Mail Archives: cygwin-developers/2001/09/23/09:33:46
On Sun, Sep 23, 2001 at 08:29:08PM +1000, Robert Collins wrote:
>> "rh" is a perl script. If you say "rh -d setup.ini.base > setup.ini"
>> it will create a setup.ini that is loosely based on debian categories
>> and descriptions. setup.ini.base is any setup.ini created by DJ's
>> update-setup script. I've recently posted a pointer to this script.
>
>Where? I couldn't find a pointer for "update-setup" in the recent
>history for cygwin-apps or -developers. I'll work on the presumtion that
>it is the script that reads setup.hint and the files and creates
>setup.ini from that.
I posted a URL to update-setup recently, possibly in cygwin-apps.
I'm not sure why you are referring to it, though. The setup.ini that
update-setup produces is the same old setup.ini that is currently in
use. The "rh" script works on it to produce a categorized version.

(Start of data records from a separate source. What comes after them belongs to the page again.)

/-! ### ENCODE -/

theorem exec_encode_of_not_legal {s : State} (h : ¬ s.latch.RegionsLegal) :
    exec .encode s = .next (s.complete .region) :=
  if_neg fun hok => h ((regionsOk_iff_legal s.latch).mp hok)

theorem exec_encode_of_codeless {s : State} (h : s.latch.RegionsLegal) (hc : allCoded s.code s.sourceBytes = false) :
    exec .encode s = .next (s.spoilDst.complete .noCode) :=
  (if_pos ((regionsOk_iff_legal s.latch).mpr h)).trans (if_neg (Bool.eq_false_iff.mp hc))

theorem exec_encode_of_coded {s : State} (h : s.latch.RegionsLegal) (hc : allCoded s.code s.sourceBytes = true) :
    exec .encode s = encodeInto s.sourceBytes s :=
  (if_pos ((regionsOk_iff_legal s.latch).mpr h)).trans (if_pos hc)

/-- Settles O31: the state a success leaves is `containerWritten`, whose bytes and result registers the lemmas above
give. -/
theorem encodeWritesTheContainer : Obligations.EncodeWritesTheContainer := by
  intro s table payload pad hlegal hcoded htable hpack hroom
  obtain ⟨rfl, rfl⟩ := Prod.ext_iff.mp hpack
  subst htable
  have hfit : (containerOf s.code s.sourceBytes).length ≤ s.latch.dstCap.toNat :=
    (containerOf_length ..).trans_le hroom
  have hrun := exec_encode_of_coded hlegal ((allCoded_sourceBytes_iff s.code s).mpr hcoded)
  obtain ⟨hout, hpad, htab⟩ := containerWritten_results hfit
  exact ⟨_, hrun.trans (encodeInto_of_fits hfit), containerWritten_wroteExactly .., hout.trans (containerOf_length ..),
    hpad, htab, rfl⟩

/-- Settles O32: the three tests of ENCODE in their order, the last two failing with the destination spoiled. -/
theorem encodeErrorsInOrder : Obligations.EncodeErrorsInOrder := by
  intro s
  refine ⟨exec_encode_of_not_legal, fun hlegal hcodeless => ?_, fun hlegal hcoded hover => ?_⟩
  · obtain ⟨i, hi, hempty⟩ := hcodeless
    have hc : allCoded s.code s.sourceBytes = false :=
      Bool.eq_false_iff.mpr fun hall => (allCoded_sourceBytes_iff s.code s).mp hall i hi hempty
    exact ⟨_, exec_encode_of_codeless hlegal hc, rfl, fun a => spoilDst_read_of_outsideDest s⟩
  · have hrun := exec_encode_of_coded hlegal ((allCoded_sourceBytes_iff s.code s).mpr hcoded)
    exact ⟨_, hrun.trans (encodeInto_of_overflows hover), rfl, fun a => spoilDst_read_of_outsideDest s⟩

/-! ### COMPRESS -/

theorem exec_compress_of_not_legal {s : State} (h : ¬ s.latch.RegionsLegal) :
    exec .compress s = .next (s.complete .region) :=
  if_neg fun hok => h ((regionsOk_iff_legal s.latch).mp hok)

theorem exec_compress_of_legal {s : State} (h : s.latch.RegionsLegal) :
    exec .compress s = encodeInto s.sourceBytes s.recoded :=
  if_pos ((regionsOk_iff_legal s.latch).mpr h)

theorem exec_compress_of_fits {s : State} (h : s.latch.RegionsLegal)
    (hfit : (containerOf s.recoded.code s.sourceBytes).length ≤ s.latch.dstCap.toNat) :
    exec .compress s = .next ((s.recoded.containerWritten s.sourceBytes).complete .ok) :=
  (exec_compress_of_legal h).trans (encodeInto_of_fits hfit)

theorem exec_compress_of_overflows {s : State} (h : s.latch.RegionsLegal)
    (hover : s.latch.dstCap.toNat < (containerOf s.recoded.code s.sourceBytes).length) :
    exec .compress s = .next (s.recoded.spoilDst.complete .dstOverflow) :=
  (exec_compress_of_legal h).trans (encodeInto_of_overflows hover)

/-- The state COMPRESS answers with, taken apart: one of its three ends. -/
theorem exec_compress_next {s t : State} (h : exec .compress s = .next t) :
    (¬ s.latch.RegionsLegal ∧ t = s.complete .region) ∨
    (s.latch.RegionsLegal ∧ (containerOf s.recoded.code s.sourceBytes).length ≤ s.latch.dstCap.toNat ∧
      t = (s.recoded.containerWritten s.sourceBytes).complete .ok) ∨
    (s.latch.RegionsLegal ∧ s.latch.dstCap.toNat < (containerOf s.recoded.code s.sourceBytes).length ∧
      t = s.recoded.spoilDst.complete .dstOverflow) := by
  by_cases hlegal : s.latch.RegionsLegal
  · rcases Nat.lt_or_ge s.latch.dstCap.toNat (containerOf s.recoded.code s.sourceBytes).length with hover | hfit
    · have ht := Host.Outcome.next.inj (h.symm.trans (exec_compress_of_overflows hlegal hover))
      exact .inr (.inr ⟨hlegal, hover, ht⟩)
    · have ht := Host.Outcome.next.inj (h.symm.trans (exec_compress_of_fits hlegal hfit))
      exact .inr (.inl ⟨hlegal, hfit, ht⟩)
  · exact .inl ⟨hlegal, Host.Outcome.next.inj (h.symm.trans (exec_compress_of_not_legal hlegal))⟩

/-- A COMPRESS that ends with OK leaves its FREQ and CODE, and has written and counted the container of its source. -/
theorem compress_ok {s t : State} (h : exec .compress s = .next t) (hok : t.errCode = .ok) :
    t.freq = s.recoded.freq ∧ t.code = s.recoded.code ∧
      s.WroteExactly t (containerOf s.recoded.code s.sourceBytes) ∧
      t.outLen.toNat = (containerOf s.recoded.code s.sourceBytes).length := by
  obtain ⟨-, rfl⟩ | ⟨-, hfit, rfl⟩ | ⟨-, -, rfl⟩ := exec_compress_next h
  · cases hok
  · exact ⟨rfl, rfl, containerWritten_wroteExactly s.recoded .., (containerWritten_results (s := s.recoded) hfit).1⟩
  · cases hok

/-- COMPRESS's FREQ counts the source exactly (43_encoder R232). -/
theorem recoded_freq_toNat (s : State) (x : Byte) : (s.recoded.freq.get x).toNat = s.occurrences x :=
  accumulated_fill_zero_toNat s x

/-- Its present symbols are the source's bytes. -/
theorem recoded_freq_ne_zero_iff (s : State) (x : Byte) : s.recoded.freq.get x ≠ 0 ↔ x ∈ s.sourceBytes := by
  rw [← List.count_pos_iff, count_sourceBytes, ← recoded_freq_toNat, Nat.pos_iff_ne_zero, ne_eq, ne_eq,
    ← BitVec.toNat_inj]
  rfl

theorem recoded_code_ne_nil_iff_present (s : State) (x : Byte) :
    s.recoded.code.get x ≠ [] ↔ s.recoded.freq.get x ≠ 0 :=
  builtCodes_get_ne_nil_iff s.recoded.freq x

/-- COMPRESS's CODE codes exactly the source's bytes, so NO_CODE cannot occur (43_encoder R233). -/
theorem recoded_code_ne_nil_iff (s : State) (x : Byte) : s.recoded.code.get x ≠ [] ↔ x ∈ s.sourceBytes :=
  (recoded_code_ne_nil_iff_present s x).trans (recoded_freq_ne_zero_iff s x)

theorem allCoded_recoded (s : State) : allCoded s.recoded.code s.sourceBytes = true :=
  (allCoded_iff ..).mpr fun x => (recoded_code_ne_nil_iff s x).mpr

/-- COMPRESS's CODE is the one BUILD_CODES makes of its FREQ (43_encoder R232). -/
theorem recoded_code_eq_of_buildCodes {s u v : State} (hfreq : u.freq = s.recoded.freq)
    (h : exec .buildCodes u = .next v) : s.recoded.code = v.code := by
  rw [code_of_buildCodes h, hfreq]
  rfl

/-- Settles O33: the state a success leaves is `containerWritten` after `recoded`, whose FREQ counts the source and
whose CODE codes its bytes. -/
theorem compressCountsBuildsAndEncodes : Obligations.CompressCountsBuildsAndEncodes := by
  intro s c table payload pad hlegal hc htable hpack hroom
  obtain rfl : s.recoded.code = c := hc.symm
  obtain ⟨rfl, rfl⟩ := Prod.ext_iff.mp hpack
  subst htable
  have hfit : (containerOf s.recoded.code s.sourceBytes).length ≤ s.recoded.latch.dstCap.toNat :=
    (containerOf_length ..).trans_le hroom
  obtain ⟨hout, hpad, htab⟩ := containerWritten_results hfit
  exact ⟨_, exec_compress_of_fits hlegal hfit, recoded_freq_toNat s, rfl, fun u v => recoded_code_eq_of_buildCodes,
    (allCoded_sourceBytes_iff ..).mp (allCoded_recoded s), rfl, containerWritten_wroteExactly s.recoded ..,
    hout.trans (containerOf_length ..), hpad, htab, containerWritten_frame rfl⟩

/-- Settles O34: the two tests of COMPRESS in their order, and none of its three ends is NO_CODE. -/
theorem compressErrorsInOrder : Obligations.CompressErrorsInOrder := by
  intro s
  refine ⟨exec_compress_of_not_legal, fun hlegal hover => ?_, fun t h => ?_⟩
  · exact ⟨_, exec_compress_of_overflows hlegal hover, recoded_freq_toNat s, rfl,
      fun u v => recoded_code_eq_of_buildCodes, fun a => spoilDst_read_of_outsideDest s.recoded, rfl⟩
  · obtain ⟨-, rfl⟩ | ⟨-, -, rfl⟩ | ⟨-, -, rfl⟩ := exec_compress_next h <;> simp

>> Without the "-d" the rh output is based on Red Hat's rpms. You do need
>> to have all of the packages on your system that are in the cygwin
>> release to use this, though.
>
>As I understand rh, it's meant to post process the output of DJ's
>update-setup to create a categorised environment. I think this is the
>wrong approach. I don't think we should be generically pulling in either
>the rpm or debian information. (However, as a kick start for the meta
>data it's ok, but not long term).
No. I just wrote the script to provide a baseline that we could use
going forward. I did want it to be as robust as possible so that I
could use it to regenerate things in case of a catastrophe but I don't
think that it will ever be used again after this initial go around.
That's why the script is in a "temp" directory.
>Possible option: As a use for "rh", how about we have it create
>setup.hint files if they are missing, rather than a setup.ini. Then we
>tweak those files by hand. It means that there will not be constant
>tweaking of a script as things change. Maintainers can take
>responsibility for putting things in the right category and
>dependencies.
>
>Long term the packages should have the metadata in them, so that local
>packages auto assemble into the correct categories.
See above. I only wanted people to change the script so that I
could easily regenerate setup.ini in the next two weeks, or whenever
we release the new version of setup.exe.
I wasn't trying to open up a discussion of where the data would be
stored. That ship has sailed. I sent a message about this weeks
ago which had no discussion, IIRC.
>> The generated setup.ini file currently causes setup.exe to SEGV.
>> It seems to get about as far as calling add_required for the ncurses
>> package and then it starts recursively calling insert_pkg, for some
>> reason. It would be great if someone could debug this.
>
>"Works for me". Is the included setup.ini the one that crashes your
>setup? If not, what exact options are needed to create the fault - or
>better yet can you post the fault ini?
Yes. The setup.ini in CVS is the one that failed. That is why I included
it. I guess I'll have to debug this further.
>> If you think you have a good idea but you don't wipe out a previous
>> version of a setup.ini or rh file, feel free to add a new file to
>> this directory for everyone's amazement and delight. As I said,
>> I'll probably delete this directory eventually anyway.
>
>Well my good idea is basically to delegate the responsibility and
>authority to maintaing the category and depenency stuff to the
>maintainers. IMO that solves the problem in one hit. We allow 1 week for
>all the maintainers to create setup.hint files with category and
>requires lines. At the end of the week we put up the new setup.exe.
Or, the maintainers could change the setup.ini file as I suggested.
I don't see that it makes a big difference except that I can delay
adding the parsing of extra fields in update-setup. If you create
a setup.hint file in contrib/latest with the new fields now it is
possible that update-setup will croak.
Since I've gotten almost no response to my request that people inspect
the dependencies in setup.ini I think we'll actually sail by the
week mark very soon, anyway.
I actually expected that almost no one would respond and this is
exactly why I wrote the script. Otherwise, I'd be sending out
"Please update your package info!" "Really!" "Come on!" mail
for the next four weeks and would just end up doing it myself.
This is the second or third time that I've asked for updates
and only a small percentage of package maintainers have responded.